I realize that my disappointment at discovering Seneca’s or Franklin’s flaws suggests I’ve succumbed to the heroization trap already. “We have to judge individuals against the standards of their period,” Platt observes. After all, the author of a work can be regarded as a creation himself, authored by the prevailing forces of his time and place. 

Viewed this way, we can wish that Dostoevsky were as progressive as Tolstoy and some of his other contemporaries, but we should nonetheless be more willing to excuse Dostoevsky’s prejudices and relish the genius of his work. 

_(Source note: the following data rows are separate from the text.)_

-- ==== Sys2Proof/Machine/Loads.lean ====
section
/-!
DEFINITION. Loads, opcode `0x03` (43_loads.md).
-/

namespace Sys2Proof.Machine

/-- The common form: `x[rd] <- sext_8n(MemRead(ea, n))`, pc + 4; out of bounds, the raise with `info = ea` and nothing
written (R66, R195, R264). -/
def execLoad (w : Width) (rd rs1 : Reg) (imm : Word) (s : State) : Result :=
  match s.memRead (s.loadAddress rs1 imm) w with
  | none => .next (s.raise .outOfBoundsMemoryAccess (s.loadAddress rs1 imm))
  | some v => .next (s.writeBack rd (signExtend v (8 * w.bytes)))

/-- R196. -/
def execLb (rd rs1 : Reg) (imm : Word) (s : State) : Result := execLoad .byte rd rs1 imm s
/-- R197. -/
def execLh (rd rs1 : Reg) (imm : Word) (s : State) : Result := execLoad .half rd rs1 imm s
/-- R198. -/
def execLw (rd rs1 : Reg) (imm : Word) (s : State) : Result := execLoad .word rd rs1 imm s

end Sys2Proof.Machine
end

We might wish that Seneca could’ve been a sage example of the Stoic philosophy he preached, but we can recognize that his failure to attain fulfillment by pursuing money and power is telling in its own right. And, as Wilson puts it, “In the case of Seneca he repeatedly says … I’m trying to be a doctor but I’m sick myself.”

Finally, we must acknowledge that Ben Franklin did own slaves through his life — but this is more of a reflection on his time period. Far less common was Franklin’s ability to re-evaluate his attitudes toward slavery, becoming instead an influential abolitionist, building schools for black children.

In Wilson's words, "Truth matters in itself." This statement ought apply as fully to the (fallen) heroes of our time as to the mythologized figures of antiquity. It ought to spur us to weigh the gravest of one's sins but not to neglect the most illuminating or admirable of their contributions.

As Dostoevsky, an Orthodox Christian, would likely inform us, we're all sinners. The more secular, universal iteration of this notion may be that we're all human. Perhaps the only real sin is refusing to find any good in people on account of the inevitable presence of the bad.